The optimal surgical methods and suitable timing for synchronous bilateral lung cancer are still debated. Tanvetyanon et al. [21] analyzed 467 patients with multi-lobe synchronous multiple lung cancers. The results revealed that the histology of adenocarcinoma could independently predict the survival rate in multivariate analysis combining histology, sex, age, maximum T-size, highest N-stage, and laterality. They also highlighted that several N0 and T sized ≤3 cm, patients under 70 years of age, and female sex were favorable survival predictors. This research analyzed survival predictors for surgeons to select appropriate patients; unfortunately, it did not mention the surgical methods—whether single-stage or two-stage. Mun and Kohno [6] suggested a performance status of 3 or higher, when the predicted postoperative FEV 1 was < 800 mL, and bilateral lobectomy recommended staged pulmonary resections. Our research with 35 patients was selected on the premise that patients had good performance status (0–1), an FEV 1/FVC greater than 75%, and were cN0. To the best our knowledge, this is the largest study of surgical outcomes in patients with SMPLCs who underwent simultaneous bilateral pulmonary resection. There was no postoperative 30-day mortality, and the postoperative course was uneventful in 71.4% of cases. In the current study, the rate of postoperative complications was 28.6% (10/35), including pneumonia (n = 6), air leak (n = 1), atrial fibrillation (n = 2), pneumonia combined with air leak (n = 1), and respiratory and cardiac morbidities after the operation had been reported [10]. Of those with postoperative complications, the incidence of pneumonia was higher in the L-SL group than in the SL-SL group with a similar operative time. In the past few years, the duration of surgical resection (> 2 h) has presented an increased risk of pulmonary complications [10]; however, in our study—with a similar operative time and higher pneumonia morbidity—simultaneous bilateral SL-SL resection was the preferred therapeutic option compared to simultaneous bilateral L-SL resection, even if both are feasible and safe.

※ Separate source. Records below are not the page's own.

-- ==== Sys2Proof/Decode.lean ====
section
/-! DEFINITION. The command word: its fields, the decoder (total on all 32-bit words, rejecting by name), and the
encoder written from the same table (30_encoding.md R55 to R60). -/

namespace Sys2Proof

/-- OPCODE = v[7:0] (R55). -/
def opcodeField (v : Word32) : Byte := v.extractLsb' 0 8

/-- RIDX = v[11:8] (R55). -/
def ridxField (v : Word32) : BitVec 4 := v.extractLsb' 8 4

/-- RSVD = v[31:12] (R55). -/
def rsvdField (v : Word32) : BitVec 20 := v.extractLsb' 12 20

/-- Why a word is illegal (R59). Only the fact is architectural (R124); the names are the model's. -/
inductive Reject where
  /-- RSVD is not zero. -/
  | reservedBits
  /-- OPCODE is none of the 14 of R57. -/
  | unassignedOpcode
  /-- RIDX is not zero and the opcode is not ADDROUNDKEY's. -/
  | ridxNotZero
  /-- ADDROUNDKEY with RIDX 11..15. -/
  | ridxOutOfRange
  deriving DecidableEq, Repr

/-- The opcode map of R57; `ridx` becomes the operand of ADDROUNDKEY, unchecked. -/
def opcodeMap (op : Byte) (ridx : BitVec 4) : Option Instr :=
  match op.toNat with
  | 0x01 => some .gfmul
  | 0x02 => some .gfinv
  | 0x03 => some .sbox
  | 0x04 => some .invSbox
  | 0x10 => some .subBytes
  | 0x11 => some .invSubBytes
  | 0x12 => some .shiftRows
  | 0x13 => some .invShiftRows
  | 0x14 => some .mixColumns
  | 0x15 => some .invMixColumns
  | 0x16 => some (.addRoundKey ridx)
  | 0x20 => some .keyExpand
  | 0x30 => some .encrypt
  | 0x31 => some .decrypt
  | _ => none

/-- The RIDX field of a command: zero but for ADDROUNDKEY (R57). -/
def ridxOf : Instr → BitVec 4
  | .addRoundKey ridx => ridx
  | .gfmul => 0
  | .gfinv => 0
  | .sbox => 0
  | .invSbox => 0
  | .subBytes => 0
  | .invSubBytes => 0
  | .shiftRows => 0
  | .invShiftRows => 0
  | .mixColumns => 0
  | .invMixColumns => 0
  | .keyExpand => 0
  | .encrypt => 0
  | .decrypt => 0

/-- The decoder: R57's table under R58's legality, total on every 32-bit word. RIDX must be the one the command's word
has: any index for ADDROUNDKEY, where `wellFormed` then bounds it, and 0 for the others. -/
def decodeWord (v : Word32) : Except Reject Instr :=
  if rsvdField v ≠ 0 then .error .reservedBits
  else
    match opcodeMap (opcodeField v) (ridxField v) with
    | none => .error .unassignedOpcode
    | some i =>
      if ridxField v ≠ ridxOf i then .error .ridxNotZero
      else if i.wellFormed then .ok i
      else .error .ridxOutOfRange

/-- The 14 assigned opcodes, in the order of R57. -/
def assignedOpcodes : List Byte :=
  [0x01, 0x02, 0x03, 0x04, 0x10, 0x11, 0x12, 0x13, 0x14, 0x15, 0x16, 0x20, 0x30, 0x31]

/-- `legal(v)` as R58 writes it. -/
def legal (v : Word32) : Bool :=
  rsvdField v == 0 && assignedOpcodes.contains (opcodeField v)
    && (if opcodeField v = 0x16 then decide ((ridxField v).toNat ≤ 10) else ridxField v == 0)

/-- The OPCODE of a command (R57). -/
def opcodeOf : Instr → Byte
  | .gfmul => 0x01
  | .gfinv => 0x02
  | .sbox => 0x03
  | .invSbox => 0x04
  | .subBytes => 0x10
  | .invSubBytes => 0x11
  | .shiftRows => 0x12
  | .invShiftRows => 0x13
  | .mixColumns => 0x14
  | .invMixColumns => 0x15
  | .addRoundKey _ => 0x16
  | .keyExpand => 0x20
  | .encrypt => 0x30
  | .decrypt => 0x31

/-- The command word `{RSVD = 0, RIDX, OPCODE}` (R55, R57). -/
def encode (i : Instr) : Word32 := (0 : BitVec 20) ++ ridxOf i ++ opcodeOf i

/-- The command that the opcode table's bits `w` stand for: a command is one 32-bit word (R60), bit 0 its least
significant bit, so the table's numbering is the word's own; bits above `nbits` are zero. -/
def decodeTableWord (nbits w : Nat) : Option Instr :=
  match decodeWord (BitVec.ofNat 32 (w % 2 ^ nbits)) with
  | .ok i => some i
  | .error _ => none

end Sys2Proof
end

The results of this study indicate that simultaneous bilateral pulmonary resection by uniportal VATS may be a safe and feasible technique for patients with performance status (0–1), FEV 1/FVC more than 75%, and who are cN0. Given these conditions, for SMBPNs with GGO-dominant (CTR < 0.5), it is preferable to opt for simultaneous SL-SL pulmonary resection. For SMBPNs with GGO component (CTR > 0.5) contralateral GGO component (CTR < 0.5), it is preferable to opt for simultaneous L-SL pulmonary resection for selected patients. Additionally, for those patients with poor performance status and pulmonary function testing, a staged resection along with a bilateral lobectomy is preferred.

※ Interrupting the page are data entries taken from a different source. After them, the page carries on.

-- ==== Sys2Proof/Machine/Turn.lean ====
section
/-! DEFINITION. The moves of the two agents and of the reset line: a host transaction (20_memory.md R39 to R49), the
engine's step (44_cipher_fsm.md R109), and which of them comes next (10_state.md R13, log 1). -/

namespace Sys2Proof.Machine

/-- `accept(v)`: an illegal word raises ERR_ILLEGAL and nothing else; a legal one is presented to its command (R108). -/
def acceptWord (v : Word32) (s : State) : Host.Outcome State Fault Refusal :=
  match decodeWord v with
  | .ok i => exec i s
  | .error _ => .next (raise .illegal s)

/-- A CMD write: while BUSY = 1 it is dropped undecoded and raises ERR_BUSYWR (R42, R46, R129). -/
def writeCmd (v : Word32) (s : State) : Host.Outcome State Fault Refusal :=
  if s.status.busy then .next (raise .busywr s) else acceptWord v s

/-- `MemWrite(off, 4, v)` (R42). -/
def memWrite (off : BitVec 12) (v : Word32) (s : State) : Host.Outcome State Fault Refusal :=
  match regAt off with
  | .cmd => writeCmd v s
  | .status => .next (statusW1c v s)
  | .irqen => .next (s.setIrqen (v.extractLsb' 0 2))
  | .gfA => .next (writeOperand (State.setGfA (byteOperand v)) s)
  | .gfB => .next (writeOperand (State.setGfB (byteOperand v)) s)
  | .stateW c => .next (writeOperand (fun s => s.setState (unpack v c s.state)) s)
  | .keyW c => .next (writeOperand (writeKeyWord v c) s)
  | .id => .next s
  | .gfResult => .next s
  | .rkW _ _ => .next s
  | .reserved => .next s

/-- A performed read: its value goes to the bus (R41). -/
def hostRead (off : BitVec 12) (s : State) : State := (memRead off s).2.setBus (.data (memRead off s).1)

/-- A host transaction: bus error unless performed (R39, R127), else MemRead or MemWrite. -/
def transact (t : Transaction) (s : State) : Host.Outcome State Fault Refusal :=
  if t.performed then
    match t with
    | .read off _ => .next (hostRead off s)
    | .write off _ v => memWrite off v (s.setBus .written)
  else .next (s.setBus (.error 0))

/-- The host's move; while `rst` is asserted it has none (R141, R152, log 5). -/
def hostTurn (t : Transaction) (s : State) : Host.Outcome State Fault Refusal :=
  if s.rst then .refused .hostUnderReset else transact t s

/-- The command in progress: STATUS.OP names it, and STATUS.ROUND holds the index of an ADDROUNDKEY (R28, R31). -/
def commandInProgress (st : Status) : Option Instr := opcodeMap st.op st.round

/-- The engine's step: the step of the command in progress (R109, R111). -/
def engineStep (s : State) : Host.Outcome State Fault Refusal :=
  match commandInProgress s.status with
  | some i => exec i s
  | none => .fault .opInconsistent

/-- The engine's move: a step while BUSY = 1, nothing while BUSY = 0 or `rst` is asserted (R109, R140, R141). -/
def engineTurn (s : State) : Host.Outcome State Fault Refusal :=
  if s.status.busy && !s.rst then engineStep s else .next s

/-- One step of the whole machine. An illegal FSM state is a fault (R34, R133). Else the next move of the schedule is
made; with none left the engine goes on while it has a step (R154 fairness, log 1). -/
def advance (s : State) : Host.Outcome State Fault Refusal :=
  if s.status.fsmLegal then
    match s.schedule with
    | [] => engineTurn s
    | .engine :: ms => engineTurn (s.setSchedule ms)
    | .host t :: ms => hostTurn t (s.setSchedule ms)
    | .rstAssert :: ms => .next (resetEvent ((s.setSchedule ms).setRst true))
    | .rstRelease :: ms => .next ((s.setSchedule ms).setRst false)
  else .fault .illegalFsmState

/-- The host's move that presents a command word: one 32-bit write of it to CMD (R55). -/
def cmdWrite (v : Word32) : Move := .host (.write 0x004 .bytes4 v)

/-- `s` with the command word `v` presented next: the CMD write as the first move, and `rst` released, since the host has
no move under reset. -/
def presentNext (v : Word32) (s : State) : State := (s.setSchedule (cmdWrite v :: s.schedule)).setRst false

end Sys2Proof.Machine
end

Finally, our research had several limitations. First, the selection of patients was biased because this is a single-center retrospective study. Second, the sample size was small, as only 35 patients underwent the evaluation. Finally, the follow-up time was short, and the evaluation of long-term survival is lacking. Therefore, multi-center design research with a larger sample size and a longer follow-up time is required to verify our conclusions.

Conclusions

Simultaneous bilateral pulmonary resections by uniportal VATS is a feasible and safe procedure in appropriate patients. However, simultaneous L-SL pulmonary resections for bilateral nodules can increase the risk of developing pneumonia.